Monday, March 26, 2012

Promising $2.50 Gasoline: Pure Demagoguery As Chinese and Indian Demand Push Up Oil Price

Newt Gingrich says just make him President, and he will deliver $2.50 gasoline.  He further blames President Obama for the current national average gasoline price of about $3.84.

Judging by his poor showing in Louisiana, where he finished third with 16% of the vote, Gingrich's piece of demagoguery is not enough to rebirth a third time his now dead campaign. The only positive thing to say about Gingrich's $2.50 per gallon promise is that he did not promise gasoline prices below $2, as Michelle Bachmann did.

Thank you to the Republican primary voters for not rewarding the Gingrich or Bachmann nonsense.

As the previous posts show, US gasoline demand has been falling for 52 weeks straight.  US oil consumption peaked in 2007. And most remarkably, US oil production has ended a 38-year decline and is up 15% since 2008. Despite declining oil and gasoline demand and rising US oil production, US gasoline prices are rising and may average nationally more than $4 in the weeks ahead.

Fundamentally, declines in US oil consumption and increases in US oil production are being swamped by massive, rising demand for oil by China and India.  Powered upward by Chinese and Indian demand, world oil consumption increases each and every year and now stands at 89 million barrels per day, after being at 82 million barrels per day a few years ago.

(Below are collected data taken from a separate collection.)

-- ==== Sys2Proof/Machine/Operands.lean ====
section
/-! DEFINITION. Lane operands: the kinds of operand fields and routing (R62-R65), the register-to-register operations with
the operand kinds each admits (Tables 5-2, 6-1), their modifier fields, and the legality of long and paired words. -/

namespace Sys2Proof.Machine

open Sys2Proof

/-- The register-to-register lane operations, named as their constructors of `Instr`. -/
inductive LaneOp where
  | nopLane | mov | tidx | addI32 | subI32 | mulI32 | mulhS32 | mulhZ32
  | minS32 | minZ32 | maxS32 | maxZ32 | absS32 | negS32 | andB32 | orB32
  | xorB32 | andnB32 | notB32 | shlB32 | shrZ32 | shrS32 | popcB32 | clzB32
  | brevB32 | cmpEqI32 | cmpNeI32 | cmpLtS32 | cmpLeS32 | cmpLtZ32 | cmpLeZ32 | addF32
  | subF32 | mulF32 | minF32 | maxF32 | cmpEqF32 | cmpLtF32 | cmpLeF32 | addF16x2
  | subF16x2 | mulF16x2 | minF16x2 | maxF16x2 | addBf16x2 | subBf16x2 | mulBf16x2 | minBf16x2
  | maxBf16x2 | classF32 | rcpF32 | rsqF32 | sqrtF32 | ex2F32 | lg2F32 | sinF32
  | cosF32 | tanhF32 | cvtF32S32 | cvtS32F32 | cvtF32Z32 | cvtZ32F32 | cvtF16x2F32 | cvtBf16x2F32
  | pand | por | pxor | pandn | madI32 | mulhMadS32 | fshRB32 | fshLB32
  | bfeZ32 | bfeS32 | bfiB32 | selB32 | dot4S8 | dot4Z8 | dot2S16 | dot2Z16
  | cmpI32 | fmaF32 | cmpF32 | rndF32 | fmaF16x2 | fmaBf16x2 | cmpF16x2 | cmpBf16x2
  | rndF16x2 | rndBf16x2 | cvt | qpack | qpackScale | qunpkF32 | voteAny | voteAll
  | ballot | firstThread | smpl | randB32 | randCoF32 | randOcF32 | randV1v2
  deriving DecidableEq, Repr

/-- The kind of a 9-bit operand field (Table 3-8). -/
inductive FieldKind where
  | vec | scal | pred | reserved | const
  deriving DecidableEq, Repr

def fieldKind (f : Nat) : FieldKind :=
  if f < 320 then .vec else if f < 384 then .scal else if f < 400 then .pred else if f < 448 then .reserved else .const

/-- The constant a field of kind const stands for (R62). -/
def constOf (f : Nat) : Int := (f : Int) - 480

/-- Whether a routing field stands in Table 3-9. -/
def routeOk (rt : Nat) : Bool :=
  match fld rt 7 3 with
  | 0 => fld rt 0 7 == 0
  | 2 => decide (fld rt 0 7 < 96)
  | 7 => false
  | _ => true

/-- How an operation uses a source: not at all; as a 32-bit value, with what a constant then stands for; as one narrow
element, which admits no constant; as a predicate; or as `smpl` admits its sources (Tables 5-2, 6-1). -/
inductive Src where
  | unused | int | f32 | f16 | bf16 | elem | pred | vecOnly | scalOrConst
  deriving DecidableEq, Repr

/-- What an operation's destination may be. -/
inductive DstK where
  | none            -- no destination; the field is 0
  | vec             -- a vector register, or a scalar register when U = 1
  | pred
  | predOrVec
  | predOrScal
  | scal
  | scal3           -- three scalar registers (R125)
  deriving DecidableEq, Repr

/-- Width in bits of the type codes of R145. -/
def typeWidth (c : Nat) : Nat := [32, 16, 16, 8, 8, 8, 32, 32, 16, 16, 8, 8].getD c 0

def typeIsFloat (c : Nat) : Bool := decide (c < 6)

/-- The uses of sources A, B and C (Tables 5-2 and 6-1), which for some operations depend on mod. -/
def srcUse (op : LaneOp) (mod : Nat) : Src × Src × Src :=
  match op with
  | .nopLane | .tidx => (.unused, .unused, .unused)
  | .mov | .absS32 | .negS32 | .notB32 | .popcB32 | .clzB32 | .brevB32 => (.unused, .int, .unused)
  | .addI32 | .subI32 | .mulI32 | .mulhS32 | .mulhZ32 | .minS32 | .minZ32 | .maxS32 | .maxZ32 | .andB32 | .orB32
  | .xorB32 | .andnB32 | .shlB32 | .shrZ32 | .shrS32 | .cmpEqI32 | .cmpNeI32 | .cmpLtS32 | .cmpLeS32 | .cmpLtZ32
  | .cmpLeZ32 | .bfeZ32 | .bfeS32 => (.int, .int, .unused)
  | .addF32 | .subF32 | .mulF32 | .minF32 | .maxF32 | .cmpEqF32 | .cmpLtF32 | .cmpLeF32 | .cvtF16x2F32 | .cvtBf16x2F32 =>
    (.f32, .f32, .unused)
  | .addF16x2 | .subF16x2 | .mulF16x2 | .minF16x2 | .maxF16x2 => (.f16, .f16, .unused)
  | .addBf16x2 | .subBf16x2 | .mulBf16x2 | .minBf16x2 | .maxBf16x2 => (.bf16, .bf16, .unused)
  | .classF32 | .rcpF32 | .rsqF32 | .sqrtF32 | .ex2F32 | .lg2F32 | .sinF32 | .cosF32 | .tanhF32 | .cvtS32F32 | .cvtZ32F32
  | .rndF32 => (.unused, .f32, .unused)
  | .cvtF32S32 | .cvtF32Z32 => (.unused, .int, .unused)
  | .rndF16x2 => (.unused, .f16, .unused)
  | .rndBf16x2 => (.unused, .bf16, .unused)
  | .pand | .por | .pxor | .pandn => (.pred, .pred, .unused)
  | .madI32 | .mulhMadS32 | .fshRB32 | .fshLB32 | .bfiB32 | .dot4S8 | .dot4Z8 | .dot2S16 | .dot2Z16 => (.int, .int, .int)
  | .selB32 => (.int, .int, .pred)
  | .cmpI32 => (.int, .int, if fld mod 4 2 = 0 then .unused else .pred)
  | .fmaF32 => (.f32, .f32, .f32)
  | .fmaF16x2 => (.f16, .f16, .f16)
  | .fmaBf16x2 => (.bf16, .bf16, .bf16)
  | .cmpF32 => (.f32, .f32, if fld mod 4 2 = 0 then .unused else .pred)
  | .cmpF16x2 => (.f16, .f16, if fld mod 4 2 = 0 then .unused else .pred)
  | .cmpBf16x2 => (.bf16, .bf16, if fld mod 4 2 = 0 then .unused else .pred)
  | .cvt =>
    let st := fld mod 2 4
    (if st = 0 then .f32 else if st < 5 then .elem else .int, .unused,
      if typeWidth (fld mod 8 4) = 32 then .unused else .int)
  | .qpack => (if fld mod 8 4 = 0 then .f32 else .elem, if bit mod 5 then .f32 else .int, .int)
  | .qpackScale => (.unused, .f32, .unused)
  | .qunpkF32 => (.int, .int, .unused)
  | .voteAny | .voteAll | .ballot | .firstThread => (.pred, .unused, .unused)
  | .smpl => (.vecOnly, .scalOrConst, .unused)
  | .randB32 | .randCoF32 | .randOcF32 | .randV1v2 => (.int, .int, .int)

def dstUse (op : LaneOp) : DstK :=
  match op with
  | .nopLane => .none
  | .cmpEqI32 | .cmpNeI32 | .cmpLtS32 | .cmpLeS32 | .cmpLtZ32 | .cmpLeZ32 | .cmpEqF32 | .cmpLtF32 | .cmpLeF32
  | .pand | .por | .pxor | .pandn => .pred
  | .cmpI32 | .cmpF32 | .cmpF16x2 | .cmpBf16x2 => .predOrVec
  | .voteAny | .voteAll => .predOrScal
  | .ballot => .scal3
  | .firstThread | .smpl => .scal
  | _ => .vec

/-- Whether the rounding field applies (R129). -/
def usesRnd (op : LaneOp) : Bool :=
  match op with
  | .addF32 | .subF32 | .mulF32 | .addF16x2 | .subF16x2 | .mulF16x2 | .addBf16x2 | .subBf16x2 | .mulBf16x2
  | .fmaF32 | .fmaF16x2 | .fmaBf16x2 | .rndF32 | .rndF16x2 | .rndBf16x2 | .rcpF32 | .sqrtF32
  | .cvtF32S32 | .cvtS32F32 | .cvtF32Z32 | .cvtZ32F32 | .cvtF16x2F32 | .cvtBf16x2F32 | .cvt => true
  | _ => false

/-- R145: the type codes, the element index, and the rounding field of an integer-to-integer conversion. -/
def cvtModOk (mod : Nat) : Bool :=
  let dt := fld mod 8 4
  let st := fld mod 2 4
  let n := fld mod 0 2
  let wd := typeWidth dt
  let ws := typeWidth st
  let w := if wd = 32 then ws else if ws = 32 then wd else if wd < ws then ws else wd
  decide (dt ≤ 11) && decide (st ≤ 11) && st != 5 &&
    (if wd = 32 && ws = 32 then n == 0 else decide (n < 32 / w)) &&
    (typeIsFloat dt || typeIsFloat st || fld mod 6 2 == 0)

The result of the rising oil demand is to reset global oil prices, with a floor at no lower than $80 per barrel. A normal trading range has become $90 to $125 and that means gasoline prices of $3 to $4 or more in the US.  With rising global demand every year and war risks threatening the supply of oil, the probabilities are stacked in favor of still higher global oil prices in the coming years.

Indeed, the only way to push gasoline prices back to below $2 would be a global depression and that is exactly why gasoline prices were below $2 in January 2009.  The world oil markets collapsed, creating for a short period even $30 per barrel oil, as oil traders believed a calamitous depression was likely, given that US GDP dropped 8% in the fourth quarter of 2008 and 6% in the first quarter of 2009.

Given these oil facts of life, what should US policy be?

Level with citizens that global oil is expensive. Stop the $2.50 demagoguery.  Then enact policies to use less oil, and we can do so in two ways.

We can increase the use of oil substitutes like natural gas, biofuels, and electricity for transportation.  Natural gas and electricity are cheaper and cleaner power than oil. We can also burn the oil we do use more efficiently, thereby using less or making our economy less oil-intensive.

Reducing oil consumption remains vital for our national security, national economy, and our individual pocket books.